Боруэлла
Шрифт:
— Белый гриб! — важно заявил мухомор.
Вадик покатился по земле от хохота. Я не выдержала и тоже громко рассмеялась.
— А если ботинком? — с угрозой сказала я мухомору.
— Маслёнок! — менее уверенно, но гордо сказал мухомор.
— А если двумя? — повторила я угрозу.
— Сыроежка, — повествовательно сказал мухомор.
— А если пнуть?
— Бледная поганка! — в истерике закричал мухомор.
И тут, в самый разгар веселья, меня кто-то схватил за руку и потащил…
— Грибы-мутанты! — закричала я, вырываясь.
— Да нет, это мы с Петькой… — сказал Борька. — Поговорить надо.
Мы
— Превращать будете обратно? — спросила я, когда мы наконец-то остановились.
Борька с Петькой как-то замялись.
— Мы уже… уже пробовали сегодня… да, пробовали, ничего не получилось!
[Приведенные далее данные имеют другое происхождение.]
/-- BRANCHES DIVERGE (R114, R115, R271, R272): VBR, VBRN and VSWITCH whose outcomes differ among a strand's threads. A lane
strand becomes one strand for each outcome, in the order of their lowest lanes, with the same registers and masks and a new
GROUP entry on each; outcomes without a slot wait in DEFER entries above it. A range strand becomes one strand for each run,
or expands: with more than three runs, or without a slot and a form entry for every child. It waits first for its busy
set-A flags (R116).
VCALLR whose lanes name several targets (R62, R275) splits so by target, with CALLJOIN entries of tag 8, every child standing
at the VCALLR; beyond eight targets the other lanes wait there in one strand.
That the sibling's copy of a DEFER entry names no lanes is the model's choice (log entry 62). -/
def Obligations.BranchDivergence : Prop :=
  (∀ (k tag : BitVec 3) (off : BitVec 18),
    let num := fun (_ : State) (st : Strand) j => if (st.kmask k.toNat).getLsbD j then 1 else 0
    let sp := fun (_ : State) (st : Strand) => st.spansOfK k.toNat
    let there := fun (c : Issue) => c.pc + 4 * off.signExtend 64
    Diverges (.vbr k tag off) (useK k.toNat) tag num sp (fun c n => if n = 1 then some (there c) else none) ∧
    Diverges (.vbrn k tag off) (useK k.toNat) tag num sp (fun c n => if n = 0 then some (there c) else none)) ∧
  (∀ (tag : BitVec 3) (va : BitVec 6) (cases : List Word),
    Diverges (.vswitch tag va cases) (useV va) tag (fun s st j => caseOf cases (s.vreg st va.toNat j))
      (fun s st => if (st.form va.toNat).uni then [] else st.spansBy fun j => caseOf cases (s.vreg st va.toNat j))
      (fun c n => if n = 0 then none
        else some (c.pc + 4 * ((cases.getD (n - 1) 0).extractLsb' 0 16).signExtend 64))) ∧
  (∀ (st : Strand) (lo n : Nat), st.kind = .range lo n →
    (∀ k, MaximalRuns (fun i => if runsAt i (st.krun k) then 1 else 0) (st.spansOfK k)) ∧
    ∀ f, MaximalRuns (fun i => f (lo + i)) (st.spansBy f) ∧ ∀ i < n, ∃ x ∈ st.spansBy f, x.1 ≤ i ∧ i < x.1 + x.2.1) ∧
  (∀ (m : BitVec 32) (p : Nat → Bool) (j : Nat), j < 32 → (maskWhere (lanesOf m) p).getLsbD j = (m.getLsbD j && p j)) ∧
  (∀ (s : State) (c : Issue) (st : Strand) (va : BitVec 6) (w : Nat) (m : BitVec 32), s.Issues c st (.vcallr va) (useV va 2) →
    st.kind = .lane w m →
    let at_ := fun j => s.pairV st va.toNat j
    let ts := ((lanesOf m).map at_).eraseDups
    let lanes := fun p => maskWhere (lanesOf m) p
    let live := BitVec.ofNat 8 (2 ^ s.blocks st - 1)
    let g := fun x => { groupEntry 8 (s.wgOf st.wg).group 2 st.depth live with part := 1 + lowLane x }
    let here := fun x => (x, st.pc, (s.at_ st).clause)
    2 ≤ ts.length → (s.begun c).awaitTargets c (s.at_ st) ts = none →
    (∀ x ∈ ts, (s.begun c).badTarget c.uid (s.at_ st) x = false) →
    (ts.length ≤ 8 → MaySplit s c st ts.length → ∃ t, exec (.vcallr va) s = .next t ∧
      LaneSplit s t c st w 8 (ts.map fun x => here (lanes fun j => at_ j == x)) g live) ∧
    (8 < ts.length → MaySplit s c st 9 → splitsOf s st + 9 ≤ 33 →
      (∀ x ∈ s.strands, x.1 ≠ c.uid → x.2.wg = st.wg → x.2.warp = st.warp → x.2.mask &&& m = 0) →
      let rest := lanes fun j => !(ts.take 8).contains (at_ j)
      ∃ t x, exec (.vcallr va) s = .next t ∧ SplitFrame s t c st 8 ∧ tfind t.strands (s.next + 7) = some x ∧
        x.block = .target ∧ x.kind = .lane w rest ∧ ChildOf st { x with block := .none } st.pc (s.at_ st).clause
          (g rest :: st.div.map DivEntry.emptied) ∧
        ∀ n < 8, ∃ v a, ts[n]? = some v ∧ tfind t.strands (if n = 0 then c.uid else s.next + (n - 1)) = some a ∧
          let y := lanes fun j => at_ j == v
          a.kind = .lane w y ∧ a.masks = st.masks ∧
          ChildOf st a st.pc (s.at_ st).clause (g y :: if n = 0 then st.div else st.div.map DivEntry.emptied)))

/-- JOINS (R118, R273). VJOIN and VREFORM with a tag that the top entry does not have go on, the VREFORM recompacting the strand where it can be; a DEFER entry with lanes of the
tag runs them where they stand and leaves the strand's own lanes waiting at the join; one whose lanes have all run gives the
waiting lanes back to the strand, which joins anew at the entry below it; a GROUP entry, or for tag 0 an empty
stack, arrives at the group's join.
A JOIN WITHOUT SIBLINGS (R119, R120): a strand that arrives at the join of its group while no other strand holds the group,
with idle set-A flags, goes on at once with the entry popped.
The model's reading: a VREFORM whose tag does not match still recompacts (log entry 78). -/
def Obligations.JoinsActOnTheTopEntry : Prop :=
  (∀ (s : State) (c : Issue) (st : Strand) (i : Instr) (tag : BitVec 3) (live : BitVec 8) (re : Bool),
    (i, re) = (.vjoin tag live, false) ∨ (i, re) = (.vreform tag live, true) → s.Issues c st i [] → st.isHandler = false →
    ((∀ x ∈ st.div.head?, x.tag ≠ tag.setWidth 4) → (st.div = [] → tag ≠ 0) → s.busyA c.uid = false →
      let t := (s.begun c).updStrand c.uid fun x => x.complete s.mod.clock
      exec i s = .next (if re then t.reform c.uid live else t).ended) ∧
    (st.div = [] → tag = 0 → exec i s = .next ((s.begun c).groupJoin c.uid none 0 live re).ended) ∧
    (∀ e r, st.div = e :: r → e.tag = tag.setWidth 4 →
      (e.kind = 0 → exec i s = .next ((s.begun c).groupJoin c.uid (some e.maskA) e.tag live re).ended) ∧
      (∀ w m, st.kind = .lane w m → e.kind = 1 → e.maskA ≠ 0 →
        ∃ t a, exec i s = .next t ∧ tfind t.strands c.uid = some a ∧ a.kind = .lane w e.maskA ∧ a.pc = e.pc.setWidth 64 ∧
          a.clause = e.clause ∧ a.ret = e.ret ∧ a.frames = e.frames ∧
          a.div = { e with maskB := e.maskB ||| m, maskA := 0, pc := st.pc.extractLsb' 0 48, clause := (s.at_ st).clause
                           barw := false, ret := st.ret, frames := st.frames } :: r ∧
          (∀ u, u ≠ c.uid → tfind t.strands u = tfind s.strands u) ∧ t.wgs = s.wgs ∧ t.mem = s.mem) ∧
      (∀ w m, st.kind = .lane w m → e.kind = 1 → e.maskA = 0 →
        let x := (s.begun c).updStrand c.uid fun y => { y with kind := .lane w (m ||| e.maskB), div := r }
        (r = [] → tag = 0 → exec i s = .next (x.groupJoin c.uid none 0 live re).ended) ∧
        ((∀ d ∈ r.head?, d.tag ≠ tag.setWidth 4) → (r = [] → tag ≠ 0) → s.busyA c.uid = false →
          let t := x.updStrand c.uid fun y => y.complete s.mod.clock
          exec i s = .next (if re then t.reform c.uid live else t).ended) ∧
        (∀ d q, r = d :: q → d.tag = tag.setWidth 4 →
          (d.kind ≠ 1 → exec i s = .next (x.groupJoin c.uid (some d.maskA) d.tag live re).ended) ∧
          (d.kind = 1 → d.maskA ≠ 0 → exec i s = .next (x.updStrand c.uid fun y =>
            y.swapIn d q (m ||| e.maskB) (st.pc.extractLsb' 0 48) (s.at_ st).clause false).ended))))) ∧
  (∀ (s : State) (c : Issue) (st : Strand) (tag : BitVec 3) (live : BitVec 8) (e : DivEntry) (r : List DivEntry) (w : Nat)
    (m : BitVec 32), s.Issues c st (.vjoin tag live) [] → st.kind = .lane w m → st.div = e :: r → e.kind = 0 →
    e.tag = tag.setWidth 4 → s.busyA c.uid = false → (∀ ks, s.frameData c.uid st ≠ .error (.remote ks)) →
    (s.strands.map (·.1)).Nodup →
    (∀ x ∈ s.strands, x.1 ≠ c.uid → x.2.joinAt = none ∧ (x.2.wg = st.wg → ∀ y ∈ x.2.div, y.maskA ≠ e.maskA)) →
    ∃ t a, exec (.vjoin tag live) s = .next t ∧ tfind t.strands c.uid = some a ∧ a.div = r ∧ a.kind = .lane w m ∧
      a.block = .none ∧ a.s = st.s ∧ (∀ u, u ≠ c.uid → tfind t.strands u = tfind s.strands u) ∧ t.wgs = s.wgs ∧ t.mem = s.mem)
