-- ==== Sys2Proof/Laws/Cross.lean ====
section
/-! SUPPORT. What the cross-lane operation and the operation that a range strand may carry answer, and writes of masks. -/

namespace Sys2Proof.Machine

/-- A mask write with events and the retirement, in one. -/
theorem writeMask_step (s : State) (c : Issue) (i : Instr) (r : Nat) (act bits : BitVec 32) (ev : Ev) :
    ((((s.begun c).writeMask c.uid r act bits).addEvents c.uid ev).retire c i).ended =
      s.stepped c i fun x =>
        { x with masks := tset x.masks r ((x.kmask r &&& ~~~act) ||| (bits &&& act)), sticky := x.sticky ||| ev } := by
  unfold State.retire State.addEvents State.writeMask State.updStrand State.ended State.stepped State.begun State.updStrand
  simp only [tmod_tmod]
  rfl

/-- A mask write alone. -/
theorem writeMask_only (s : State) (c : Issue) (i : Instr) (r : Nat) (act bits : BitVec 32) :
    (((s.begun c).writeMask c.uid r act bits).retire c i).ended =
      s.stepped c i fun x => { x with masks := tset x.masks r ((x.kmask r &&& ~~~act) ||| (bits &&& act)) } := by
  unfold State.retire State.writeMask State.updStrand State.ended State.stepped State.begun State.updStrand
  simp only [tmod_tmod]
  rfl

/-- A run predicate alone. -/
theorem writeRuns_only (s : State) (c : Issue) (i : Instr) (r : Nat) (v : List (Nat × Bool)) :
    (((s.begun c).writeRuns c.uid r v).retire c i).ended = s.stepped c i fun x => { x with runs := tset x.runs r v } := by
  unfold State.retire State.writeRuns State.updStrand State.ended State.stepped State.begun State.updStrand
  simp only [tmod_tmod]
  rfl

section cross

variable {i : Instr} {uses : List Use} {s : State} {c : Issue} {st : Strand} {lo n w : Nat} {m : BitVec 32}

/-- A cross-lane instruction on a lane strand acts on its active lanes. -/
theorem crossLane_lane {body : State → Issue → Strand → BitVec 32 → State} (h : s.Issues c st i uses) (hk : st.kind = .lane w m) :
    crossLane i uses body s = .next (body (s.begun c) c (s.at_ st) (m &&& st.kmask c.pred.toNat)).ended := by
  unfold crossLane
  rw [issue_pass h.1 h.2.1 h.2.2]
  simp only [State.at_kind, hk, show (s.at_ st).active c.pred.toNat = m &&& st.kmask c.pred.toNat by
    show st.active c.pred.toNat = _
    simp [Strand.active, Strand.mask, hk]]

/-- On a range strand it does nothing under a predicate that is false of every thread. -/
theorem crossLane_false {body : State → Issue → Strand → BitVec 32 → State} (h : s.Issues c st i uses) (hk : st.kind = .range lo n)
    (hp : st.constPred c.pred.toNat = some false) : crossLane i uses body s = .next (s.stepped c i id) := by
  unfold crossLane
  rw [issue_pass h.1 h.2.1 h.2.2]
  simp only [State.at_kind, hk, show (s.at_ st).constPred c.pred.toNat = some false from hp]
  rw [if_pos (by rfl), State.retire_only]

/-- Otherwise it expands the strand. -/
theorem crossLane_expands {body : State → Issue → Strand → BitVec 32 → State} (h : s.Issues c st i uses)
    (hk : st.kind = .range lo n) (hp : st.constPred c.pred.toNat ≠ some false) :
    crossLane i uses body s = .next ((s.begun c).expandStrand c.uid).ended := by
  unfold crossLane
  rw [issue_pass h.1 h.2.1 h.2.2]
  simp only [State.at_kind, hk]
  rw [if_neg]
  rw [show (s.at_ st).constPred c.pred.toNat = st.constPred c.pred.toNat from rfl]
  simpa using hp

variable {range : State → Issue → Strand → Nat → Nat → Option State} {body : State → Issue → Strand → BitVec 32 → State}

/-- An instruction that a range strand may carry, on a lane strand. -/
theorem laneOrRange_lane (h : s.Issues c st i uses) (hk : st.kind = .lane w m) :
    laneOrRange i uses range body s = .next (body (s.begun c) c (s.at_ st) (m &&& st.kmask c.pred.toNat)).ended := by
  unfold laneOrRange
  rw [issue_pass h.1 h.2.1 h.2.2]
  simp only [State.at_kind, hk, show (s.at_ st).active c.pred.toNat = m &&& st.kmask c.pred.toNat by
    show st.active c.pred.toNat = _
    simp [Strand.active, Strand.mask, hk]]

/-- On a range strand whose predicate is true of every thread. -/
theorem laneOrRange_range (h : s.Issues c st i uses) (hk : st.kind = .range lo n) (hp : st.constPred c.pred.toNat = some true) :
    laneOrRange i uses range body s = .next ((range (s.begun c) c (s.at_ st) lo n).getD ((s.begun c).expandStrand c.uid)).ended := by
  unfold laneOrRange
  rw [issue_pass h.1 h.2.1 h.2.2]
  simp only [State.at_kind, hk, show (s.at_ st).constPred c.pred.toNat = some true from hp]
  cases range (s.begun c) c (s.at_ st) lo n <;> rfl

end cross

end Sys2Proof.Machine
end

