/-- Operation 5 of class 4. -/
theorem arm_LX_5 (w : Word) (h : w.extractLsb' 22 6 = 5) :
    decodeLX w = (if w.extractLsb' 4 6 = 0 then some (.vmatch (w.extractLsb' 16 6) (w.extractLsb' 10 6) (w.extractLsb' 0 4))
      else none) := by
  unfold decodeLX
  rw [h]
  rfl

/-- Operation 6 of class 4. -/
theorem arm_LX_6 (w : Word) (h : w.extractLsb' 22 6 = 6) :
    decodeLX w = (some (.vcompact (w.extractLsb' 16 6) (w.extractLsb' 10 6) (w.extractLsb' 4 6) (w.extractLsb' 0 4))) := by
  unfold decodeLX
  rw [h]
  rfl

/-- Operation 7 of class 4. -/
theorem arm_LX_7 (w : Word) (h : w.extractLsb' 22 6 = 7) :
    decodeLX w = (if w.extractLsb' 4 6 = 0 then some (.vform (w.extractLsb' 16 6) (w.extractLsb' 10 6) (w.extractLsb' 0 4))
      else none) := by
  unfold decodeLX
  rw [h]
  rfl

/-- Operation 8 of class 4. -/
theorem arm_LX_8 (w : Word) (h : w.extractLsb' 22 6 = 8) :
    decodeLX w = (if w.extractLsb' 4 6 = 0 ∧ w.extractLsb' 0 4 = 0 then some (.vstride (w.extractLsb' 16 6) (w.extractLsb' 10
      6)) else none) := by
  unfold decodeLX
  rw [h]
  rfl

/-- Operation 9 of class 4. -/
theorem arm_LX_9 (w : Word) (h : w.extractLsb' 22 6 = 9) :
    decodeLX w = (if w.extractLsb' 16 6 = 0 ∧ w.extractLsb' 10 6 = 0 ∧ w.extractLsb' 4 6 = 0 ∧ w.extractLsb' 0 4 = 0 then
      some (.vexpand) else none) := by
  unfold decodeLX
  rw [h]
  rfl

/-- Operation 10 of class 4. -/
theorem arm_LX_10 (w : Word) (h : w.extractLsb' 22 6 = 10) :
    decodeLX w = (if w.extractLsb' 10 6 = 0 ∧ w.extractLsb' 4 6 = 0 then some (.vindex (w.extractLsb' 16 6) (w.extractLsb' 0
      4)) else none) := by
  unfold decodeLX
  rw [h]
  rfl

/-- Operation 11 of class 4. -/
theorem arm_LX_11 (w : Word) (h : w.extractLsb' 22 6 = 11) :
    decodeLX w = (if w.extractLsb' 4 6 = 0 ∧ w.extractLsb' 0 4 = 0 then some (.vpopc (w.extractLsb' 16 6) (w.extractLsb' 10
      6)) else none) := by
  unfold decodeLX
  rw [h]
  rfl

/-- Operation 12 of class 4. -/
theorem arm_LX_12 (w : Word) (h : w.extractLsb' 22 6 = 12) :
    decodeLX w = (if w.extractLsb' 4 6 = 0 ∧ w.extractLsb' 0 4 = 0 then some (.vclz (w.extractLsb' 16 6) (w.extractLsb' 10
      6)) else none) := by
  unfold decodeLX
  rw [h]
  rfl

/-- Operation 13 of class 4. -/
theorem arm_LX_13 (w : Word) (h : w.extractLsb' 22 6 = 13) :
    decodeLX w = (if w.extractLsb' 4 6 = 0 ∧ w.extractLsb' 0 4 = 0 then some (.vbrev (w.extractLsb' 16 6) (w.extractLsb' 10
      6)) else none) := by
  unfold decodeLX
  rw [h]
  rfl

/-- Operation 14 of class 4. -/
theorem arm_LX_14 (w : Word) (h : w.extractLsb' 22 6 = 14) :
    decodeLX w = (if w.extractLsb' 1 3 = 0 then some (.vbfe (w.extractLsb' 16 6) (w.extractLsb' 10 6) (w.extractLsb' 4 6)
      (w.extractLsb' 0 1)) else none) := by
  unfold decodeLX
  rw [h]
  rfl

/-- Operation 15 of class 4. -/
theorem arm_LX_15 (w : Word) (h : w.extractLsb' 22 6 = 15) :
    decodeLX w = (if w.extractLsb' 4 6 = 0 ∧ w.extractLsb' 0 4 = 0 then some (.vfrcpF32 (w.extractLsb' 16 6) (w.extractLsb'
      10 6)) else none) := by
  unfold decodeLX
  rw [h]
  rfl

/-- Operation 16 of class 4. -/
theorem arm_LX_16 (w : Word) (h : w.extractLsb' 22 6 = 16) :
    decodeLX w = (if w.extractLsb' 4 6 = 0 ∧ w.extractLsb' 0 4 = 0 then some (.vfrsqF32 (w.extractLsb' 16 6) (w.extractLsb'
      10 6)) else none) := by
  unfold decodeLX
  rw [h]
  rfl

/-- Operation 17 of class 4. -/
theorem arm_LX_17 (w : Word) (h : w.extractLsb' 22 6 = 17) :
    decodeLX w = (if w.extractLsb' 4 6 = 0 ∧ w.extractLsb' 0 4 = 0 then some (.vfsqrtF32 (w.extractLsb' 16 6) (w.extractLsb'
      10 6)) else none) := by
  unfold decodeLX
  rw [h]
  rfl

/-- Operation 18 of class 4. -/
theorem arm_LX_18 (w : Word) (h : w.extractLsb' 22 6 = 18) :
    decodeLX w = (if w.extractLsb' 4 6 = 0 ∧ w.extractLsb' 0 4 = 0 then some (.vfexp2F32 (w.extractLsb' 16 6) (w.extractLsb'
      10 6)) else none) := by
  unfold decodeLX
  rw [h]
  rfl

/-- Operation 19 of class 4. -/
theorem arm_LX_19 (w : Word) (h : w.extractLsb' 22 6 = 19) :
    decodeLX w = (if w.extractLsb' 4 6 = 0 ∧ w.extractLsb' 0 4 = 0 then some (.vflog2F32 (w.extractLsb' 16 6) (w.extractLsb'
      10 6)) else none) := by
  unfold decodeLX
  rw [h]
  rfl

/-- Operation 20 of class 4. -/
theorem arm_LX_20 (w : Word) (h : w.extractLsb' 22 6 = 20) :
    decodeLX w = (if w.extractLsb' 4 6 = 0 ∧ w.extractLsb' 0 4 = 0 then some (.vfsinpiF32 (w.extractLsb' 16 6) (w.extractLsb'
      10 6)) else none) := by
  unfold decodeLX
  rw [h]
  rfl

/-- Operation 21 of class 4. -/
theorem arm_LX_21 (w : Word) (h : w.extractLsb' 22 6 = 21) :
    decodeLX w = (if w.extractLsb' 4 6 = 0 ∧ w.extractLsb' 0 4 = 0 then some (.vfcospiF32 (w.extractLsb' 16 6) (w.extractLsb'
      10 6)) else none) := by
  unfold decodeLX
  rw [h]
  rfl

/-- Operation 22 of class 4. -/
theorem arm_LX_22 (w : Word) (h : w.extractLsb' 22 6 = 22) :
    decodeLX w = (if w.extractLsb' 4 6 = 0 ∧ w.extractLsb' 0 4 = 0 then some (.vftanhF32 (w.extractLsb' 16 6) (w.extractLsb'
      10 6)) else none) := by
  unfold decodeLX
  rw [h]
  rfl

/-- Operation 23 of class 4. -/
theorem arm_LX_23 (w : Word) (h : w.extractLsb' 22 6 = 23) :
    decodeLX w = (if w.extractLsb' 4 6 = 0 then some (.vfclass (w.extractLsb' 16 6) (w.extractLsb' 10 6) (w.extractLsb' 0 4))
      else none) := by
  unfold decodeLX
  rw [h]
  rfl

/-- Operation 24 of class 4. -/
theorem arm_LX_24 (w : Word) (h : w.extractLsb' 22 6 = 24) :
    decodeLX w = (if w.extractLsb' 4 6 = 0 then some (.vunary (w.extractLsb' 16 6) (w.extractLsb' 10 6) (w.extractLsb' 0 4))
      else none) := by
  unfold decodeLX
  rw [h]
  rfl

/-- Operation 25 of class 4. -/
theorem arm_LX_25 (w : Word) (h : w.extractLsb' 22 6 = 25) :
    decodeLX w = (if w.extractLsb' 4 6 = 0 then some (.vcvt (w.extractLsb' 16 6) (w.extractLsb' 10 6) (w.extractLsb' 0 4))
      else none) := by
  unfold decodeLX
  rw [h]
  rfl

/-- Operation 26 of class 4. -/
theorem arm_LX_26 (w : Word) (h : w.extractLsb' 22 6 = 26) :
    decodeLX w = (if w.extractLsb' 4 6 = 0 then some (.vcvtb (w.extractLsb' 16 6) (w.extractLsb' 10 6) (w.extractLsb' 0 4))
      else none) := by
  unfold decodeLX
  rw [h]
  rfl

/-- Operation 27 of class 4. -/
theorem arm_LX_27 (w : Word) (h : w.extractLsb' 22 6 = 27) :
    decodeLX w = (some (.vpack (w.extractLsb' 16 6) (w.extractLsb' 10 6) (w.extractLsb' 4 6) (w.extractLsb' 0 4))) := by
  unfold decodeLX
  rw [h]
  rfl

/-- Operation 28 of class 4. -/
theorem arm_LX_28 (w : Word) (h : w.extractLsb' 22 6 = 28) :
    decodeLX w = (some (.vunpack (w.extractLsb' 16 6) (w.extractLsb' 10 6) (w.extractLsb' 4 6) (w.extractLsb' 0 4))) := by
  unfold decodeLX
  rw [h]
  rfl

/-- Operation 29 of class 4. -/
theorem arm_LX_29 (w : Word) (h : w.extractLsb' 22 6 = 29) :
    decodeLX w = (some (.vkmov (w.extractLsb' 16 6) (w.extractLsb' 10 6) (w.extractLsb' 4 6) (w.extractLsb' 0 4))) := by
  unfold decodeLX
  rw [h]
  rfl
Вместе пробовали, по отдельности, ничего! — наперебой заговорили они.
— Волшебники фиговы, — для порядка сказала я, но мне сразу стало гораздо легче. — А чего тогда затащили сюда?
Борька замялся ещё больше. Посмотрел на Петьку.
— Ты говори, — сказал Петька.
— Ты говори, — толкнул его локтём Борька.
— Ты говори, мы же договаривались, что ты говорить будешь, говорили же? — затараторил Петька.
Борька вздохнул и начал говорить:
— Мы тут подумали… Петька подумал. Помнишь тот момент, когда мы тебя увидели впервые? — я кивнула. — До этого тебя ведь не видел никто?
— Никто, — подтвердила я.
— Ну вот! — обрадовался Борька. — А мы увидели! Вдвоём! Значит, всё это как-то связано, не только ты и я, но и Петька.
— Нашло это всё с кем связываться, — буркнула я.
— Ты слушай, — нетерпеливо сказал Борька. — К тому же Петька тоже может тебя превращать.
— Слабо может, — снова буркнула я и повернулась вокруг собственной оси, чтобы Петька наглядно увидел, насколько он беспомощен в качестве превращенца.
— Ты понимаешь, такое ведь может быть раз в столетии! Тысячелетии! Миллионолетии! А может и никогда не повторится! — Борька уже вовсю горланил и размахивал руками. — И если мы смогли тебя… того… этого…
— Наделить человеческими качествами, — подсказал Петька.
— Наделить человеческими качествами, — послушно повторил Борька. — То значит, это можешь сделать и ты… Можешь нас… того… этого…
— Наделить нечеловеческими качествами, — снова подсказал Петька.
— Вот именно. Элька! Преврати нас, пожалуйста! Ну, пусть туманами мы не будем, но как здорово было бы слышать всё… И уметь говорить, как ты! А мы тебе горы этих… котлет. И мороженого, кучи!
— Нет! — твёрдо заявила я, выслушав весь этот бред.
Вот ещё! Больше мне делать нечего, как дарить двум таким оболтусам столь бесценный дар. Я критически
представила, какими стали бы стоящие напротив Борька с Петькой, если бы умели слышать всё и говорить со всем миром… И тут закричал Петька.— Ай! Как громко! Шумно как!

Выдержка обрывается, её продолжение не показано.